Varying the F, this form produces e.g. 1-Wasserstein distance (aka Earth Mover distance), Maximum Mean Discrepancy (MMD) distance, as well as the feature matching loss of [3]. Moment matching looks at the higher moments of the distributions of this form, either explicitly or via use of embedding kernels. Next, we will see examples of all of these!

Simulator Learning — Loss Function Perspective

The loss function formulation of the original GAN has been found challenging to work with. It was supported later by the set of Improved GAN Techniques [3] that provided generic tools for GAN training while also showing good results in semi-supervised scenarios. Still, problems remained.

At least one major cause appears to be dimensional misspecification ([6], [4], [17]) that troubles most GANs of the f-divergence family. To learn the generator properly, the GAN discriminator needs to provide it with a sufficiently stable gradient. But in GANs, the generated data and the real data behave as if they were two distinct relatively low-dimensional manifolds, with very little initial overlap between them. It can be shown that in this setup, gradients based on e.g. JS divergence or KL divergence will easily become overtly sharp or vanishing (due to the log probability ratios), and cannot point the gradient descent process to the right direction. As soon as the discriminator becomes good enough, it can use the gap between the distributions for perfect discrimination, preventing the generator from improving.

As a solution, [6] offered the 1-Wasserstein distance, leading us to Wasserstein GAN (WGAN) [18]. WGAN was a major a milestone due to its convergence and stability properties that were unparalleled at the time of its introduction. It makes a simple but major shift in the objective function. Instead of making the discriminator compare something like contrastive log probabilities, it now compares something like quality scores. Technically, the scores give rise to an approximation of 1-Wasserstein distance, using the fairly involved theory of Optimal Transport. The theory looks for the smallest amount of changes required to move enough mass from one distribution to another, to make them equal. Unlike previous GANs, WGAN showed stable training convergence that clearly correlated with increasing quality of generated samples. Most of us can skip the complex theory of WGANs, and just keep in mind that the WGAN removes the logarithms of the loss function and aggressively clips the weights of the discriminator to keep the network on a stable learning path. This clipping reduces the learning capacity of the network, but the problem was fixed in a follow-up variant WGAN-GP [19].

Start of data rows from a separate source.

-- ==== Sys2Proof/Laws/KeepsTrip.lean ====
section
/-! SUPPORT. The operations of Machine/Trip.lean leave the queue alone and keep the canonical form of the stores. -/

set_option linter.unusedTactic false
set_option linter.unreachableTactic false

namespace Sys2Proof.Machine

theorem State.setSafe_keeps {k0 : Nat} {r0 : State} (s : State) (v : Nat) (hr : Keeps k0 r0 s) (hm : Sub 4 k0 := by exact hm.of (by decide)) : Keeps k0 r0 (State.setSafe s v) := by
  unfold State.setSafe
  repeat' first
    | with_reducible assumption
    | exact hm.of (by decide)
    | with_reducible apply State.put_keeps

theorem State.driveOutputs_keeps {k0 : Nat} {r0 : State} (s : State) (hr : Keeps k0 r0 s) (hm : Sub 137438953476 k0 := by exact hm.of (by decide)) : Keeps k0 r0 (State.driveOutputs s) := by
  unfold State.driveOutputs
  repeat' first
    | with_reducible assumption
    | exact hm.of (by decide)
    | (extract_lets +onlyGivenNames y; have hy : Keeps k0 r0 y := ?_; clear_value y; rotate_left; subst y)
    | (extract_lets +onlyGivenNames y; have hy := fun a => y a; clear hy; subst y; beta_reduce)
    | (extract_lets +onlyGivenNames y; have hy : Keeps k0 r0 y.1 := ?_; clear_value y; rotate_left; subst y)
    | (extract_lets +onlyGivenNames y; clear_value y)
    | (extract_lets +onlyGivenNames y; subst y)
    | with_reducible apply State.put_keeps
    | with_reducible apply Keeps.ite
    | split
    | (with_reducible refine Keeps.foldl ?_ (fun u x h => ?_))
    | with_reducible apply Keeps.upd_safe

theorem State.enforce_keeps {k0 : Nat} {r0 : State} (s : State) (hr : Keeps k0 r0 s) (hm : Sub 455274922180 k0 := by exact hm.of (by decide)) : Keeps k0 r0 (State.enforce s) := by
  unfold State.enforce
  repeat' first
    | with_reducible assumption
    | exact hm.of (by decide)
    | (extract_lets +onlyGivenNames y; have hy : Keeps k0 r0 y := ?_; clear_value y; rotate_left; subst y)
    | (extract_lets +onlyGivenNames y; have hy : Keeps k0 r0 y.1 := ?_; clear_value y; rotate_left; subst y)
    | (extract_lets +onlyGivenNames y; clear_value y)
    | (extract_lets +onlyGivenNames y; subst y)
    | with_reducible apply State.put_keeps
    | with_reducible apply State.haltEdge_keeps
    | with_reducible apply State.driveOutputs_keeps
    | with_reducible apply State.updateFreeze_keeps
    | with_reducible apply State.pwmScan_keeps
    | with_reducible apply Keeps.ite
    | split

theorem State.yardLockout_keeps {k0 : Nat} {r0 : State} (s : State) (hr : Keeps k0 r0 s) (hm : Sub 262144 k0 := by exact hm.of (by decide)) : Keeps k0 r0 (State.yardLockout s) := by
  unfold State.yardLockout
  repeat' first
    | with_reducible assumption
    | exact hm.of (by decide)
    | with_reducible apply Keeps.ite
    | split
    | with_reducible apply Keeps.upd_yard

theorem State.recordCause_keeps {k0 : Nat} {r0 : State} (s : State) (c : Cause) (hr : Keeps k0 r0 s) (hm : Sub 4 k0 := by exact hm.of (by decide)) : Keeps k0 r0 (State.recordCause s c) := by
  unfold State.recordCause
  repeat' first
    | with_reducible assumption
    | exact hm.of (by decide)
    | (extract_lets +onlyGivenNames y; have hy : Keeps k0 r0 y := ?_; clear_value y; rotate_left; subst y)
    | (extract_lets +onlyGivenNames y; have hy : Keeps k0 r0 y.1 := ?_; clear_value y; rotate_left; subst y)
    | (extract_lets +onlyGivenNames y; clear_value y)
    | (extract_lets +onlyGivenNames y; subst y)
    | with_reducible apply State.put_keeps

theorem State.withdrawArm_keeps {k0 : Nat} {r0 : State} (s : State) (hr : Keeps k0 r0 s) (hm : Sub 8796093022208 k0 := by exact hm.of (by decide)) : Keeps k0 r0 (State.withdrawArm s) := by
  unfold State.withdrawArm
  repeat' first
    | with_reducible assumption
    | exact hm.of (by decide)
    | with_reducible apply Keeps.ite
    | split
    | with_reducible apply Keeps.upd_pair

theorem State.enterLockout_keeps {k0 : Nat} {r0 : State} (s : State) (hr : Keeps k0 r0 s) (hm : Sub 9251368206532 k0 := by exact hm.of (by decide)) : Keeps k0 r0 (State.enterLockout s) := by
  unfold State.enterLockout
  repeat' first
    | with_reducible assumption
    | exact hm.of (by decide)
    | (extract_lets +onlyGivenNames y; have hy : Keeps k0 r0 y := ?_; clear_value y; rotate_left; subst y)
    | (extract_lets +onlyGivenNames y; have hy : Keeps k0 r0 y.1 := ?_; clear_value y; rotate_left; subst y)
    | (extract_lets +onlyGivenNames y; clear_value y)
    | (extract_lets +onlyGivenNames y; subst y)
    | with_reducible apply State.setSafe_keeps
    | with_reducible apply State.raise_keeps
    | with_reducible apply State.withdrawArm_keeps
    | with_reducible apply State.yardLockout_keeps
    | with_reducible apply State.enforce_keeps
    | with_reducible apply Keeps.upd_safe

theorem State.nameOutputs_keeps {k0 : Nat} {r0 : State} (s : State) (m : Nat) (hr : Keeps k0 r0 s) (hm : Sub 137438953472 k0 := by exact hm.of (by decide)) : Keeps k0 r0 (State.nameOutputs s m) := by
  unfold State.nameOutputs
  repeat' first
    | with_reducible assumption
    | exact hm.of (by decide)
    | with_reducible apply Keeps.upd_safe

theorem State.trip_keeps {k0 : Nat} {r0 : State} (s : State) (c : Cause) (hr : Keeps k0 r0 s) (hm : Sub 9251368206532 k0 := by exact hm.of (by decide)) : Keeps k0 r0 (State.trip s c) := by
  unfold State.trip
  repeat' first
    | with_reducible assumption
    | exact hm.of (by decide)
    | with_reducible apply State.nameOutputs_keeps
    | with_reducible apply State.enforce_keeps
    | with_reducible apply State.recordCause_keeps
    | with_reducible apply State.cnt_keeps
    | with_reducible apply State.raise_keeps
    | with_reducible apply State.enterLockout_keeps
    | with_reducible apply Keeps.ite
    | split
    | with_reducible apply Keeps.upd_safe

theorem State.cstop_keeps {k0 : Nat} {r0 : State} (s : State) (c : Cause) (hr : Keeps k0 r0 s) (hm : Sub 9251368206532 k0 := by exact hm.of (by decide)) : Keeps k0 r0 (State.cstop s c) := by
  unfold State.cstop
  repeat' first
    | with_reducible assumption
    | exact hm.of (by decide)
    | (extract_lets +onlyGivenNames y; have hy : Keeps k0 r0 y := ?_; clear_value y; rotate_left; subst y)
    | (extract_lets +onlyGivenNames y; have hy : Keeps k0 r0 y.1 := ?_; clear_value y; rotate_left; subst y)
    | (extract_lets +onlyGivenNames y; clear_value y)
    | (extract_lets +onlyGivenNames y; subst y)
    | with_reducible apply State.recordCause_keeps
    | with_reducible apply State.setSafe_keeps
    | with_reducible apply State.cnt_keeps
    | with_reducible apply State.raise_keeps
    | with_reducible apply State.yardLockout_keeps
    | with_reducible apply State.enforce_keeps
    | with_reducible apply Keeps.ite
    | split
    | with_reducible apply Keeps.upd_pair
    | with_reducible apply Keeps.upd_safe

theorem State.fnReact_keeps {k0 : Nat} {r0 : State} (chan : Nat) (s : State) (f : Nat) (hr : Keeps k0 r0 s) (hm : Sub 9251368206532 k0 := by exact hm.of (by decide)) : Keeps k0 r0 (State.fnReact chan s f) := by
  unfold State.fnReact
  repeat' first
    | with_reducible assumption
    | exact hm.of (by decide)
    | (extract_lets +onlyGivenNames y; have hy : Keeps k0 r0 y := ?_; clear_value y; rotate_left; subst y)
    | (extract_lets +onlyGivenNames y; have hy : Keeps k0 r0 y.1 := ?_; clear_value y; rotate_left; subst y)
    | (extract_lets +onlyGivenNames y; clear_value y)
    | (extract_lets +onlyGivenNames y; subst y)
    | with_reducible apply State.trip_keeps
    | with_reducible apply State.cstop_keeps
    | with_reducible apply Keeps.ite
    | split

theorem State.diffUpdate_keeps {k0 : Nat} {r0 : State} (s : State) (hr : Keeps k0 r0 s) (hm : Sub 137438953472 k0 := by exact hm.of (by decide)) : Keeps k0 r0 (State.diffUpdate s) := by
  unfold State.diffUpdate
  repeat' first
    | with_reducible assumption
    | exact hm.of (by decide)
    | (extract_lets +onlyGivenNames y; have hy : Keeps k0 r0 y := ?_; clear_value y; rotate_left; subst y)
    | (extract_lets +onlyGivenNames y; have hy : Keeps k0 r0 y.1 := ?_; clear_value y; rotate_left; subst y)
    | (extract_lets +onlyGivenNames y; clear_value y)
    | (extract_lets +onlyGivenNames y; subst y)
    | with_reducible apply Keeps.ite
    | split
    | (with_reducible refine Keeps.foldl ?_ (fun u x h => ?_))
    | with_reducible apply Keeps.upd_safe

theorem State.fenceJudge_keeps {k0 : Nat} {r0 : State} (s : State) (hr : Keeps k0 r0 s) (hm : Sub 9251368206532 k0 := by exact hm.of (by decide)) : Keeps k0 r0 (State.fenceJudge s) := by
  unfold State.fenceJudge
  repeat' first
    | with_reducible assumption
    | exact hm.of (by decide)
    | (extract_lets +onlyGivenNames y; have hy : Keeps k0 r0 y := ?_; clear_value y; rotate_left; subst y)
    | (extract_lets +onlyGivenNames y; have hy : Keeps k0 r0 y.1 := ?_; clear_value y; rotate_left; subst y)
    | (extract_lets +onlyGivenNames y; clear_value y)
    | (extract_lets +onlyGivenNames y; subst y)
    | with_reducible apply State.put_keeps
    | with_reducible apply State.diffUpdate_keeps
    | with_reducible apply State.fnReact_keeps
    | with_reducible apply Keeps.ite
    | split
    | (with_reducible refine Keeps.foldl ?_ (fun u x h => ?_))

theorem State.svJudge_keeps {k0 : Nat} {r0 : State} (s : State) (hr : Keeps k0 r0 s) (hm : Sub 9251368206532 k0 := by exact hm.of (by decide)) : Keeps k0 r0 (State.svJudge s) := by
  unfold State.svJudge
  repeat' first
    | with_reducible assumption
    | exact hm.of (by decide)
    | (extract_lets +onlyGivenNames y; have hy : Keeps k0 r0 y := ?_; clear_value y; rotate_left; subst y)
    | (extract_lets +onlyGivenNames y; have hy : Keeps k0 r0 y.1 := ?_; clear_value y; rotate_left; subst y)
    | (extract_lets +onlyGivenNames y; clear_value y)
    | (extract_lets +onlyGivenNames y; subst y)
    | with_reducible apply State.put_keeps
    | with_reducible apply State.diffUpdate_keeps
    | with_reducible apply State.fnReact_keeps
    | with_reducible apply Keeps.ite
    | split
    | (with_reducible refine Keeps.foldl ?_ (fun u x h => ?_))
    | with_reducible apply Keeps.upd_safe

end Sys2Proof.Machine
end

WGAN led us down the IPM track, soon accompanied with methods based on Maximum Mean Discrepancy (MMD) distance, descending from Generative Moment Matching Networks [20]. By operating on populations of samples rather than individual ones, they tend to offer robustness at the cost of performance. Generative Matching Networks utilized fixed kernels for measuring distances between distributions. MMD-GAN [21] and Distributional Adversarial Networks [22] improve upon this by making those kernels learnable with adversarial setup. FisherGAN [23] uses a variance control scheme based on Mahalanobis distance, to the purported effect of achieving the stability of IPM-based training with performance superior to WGAN and WGAN-GP.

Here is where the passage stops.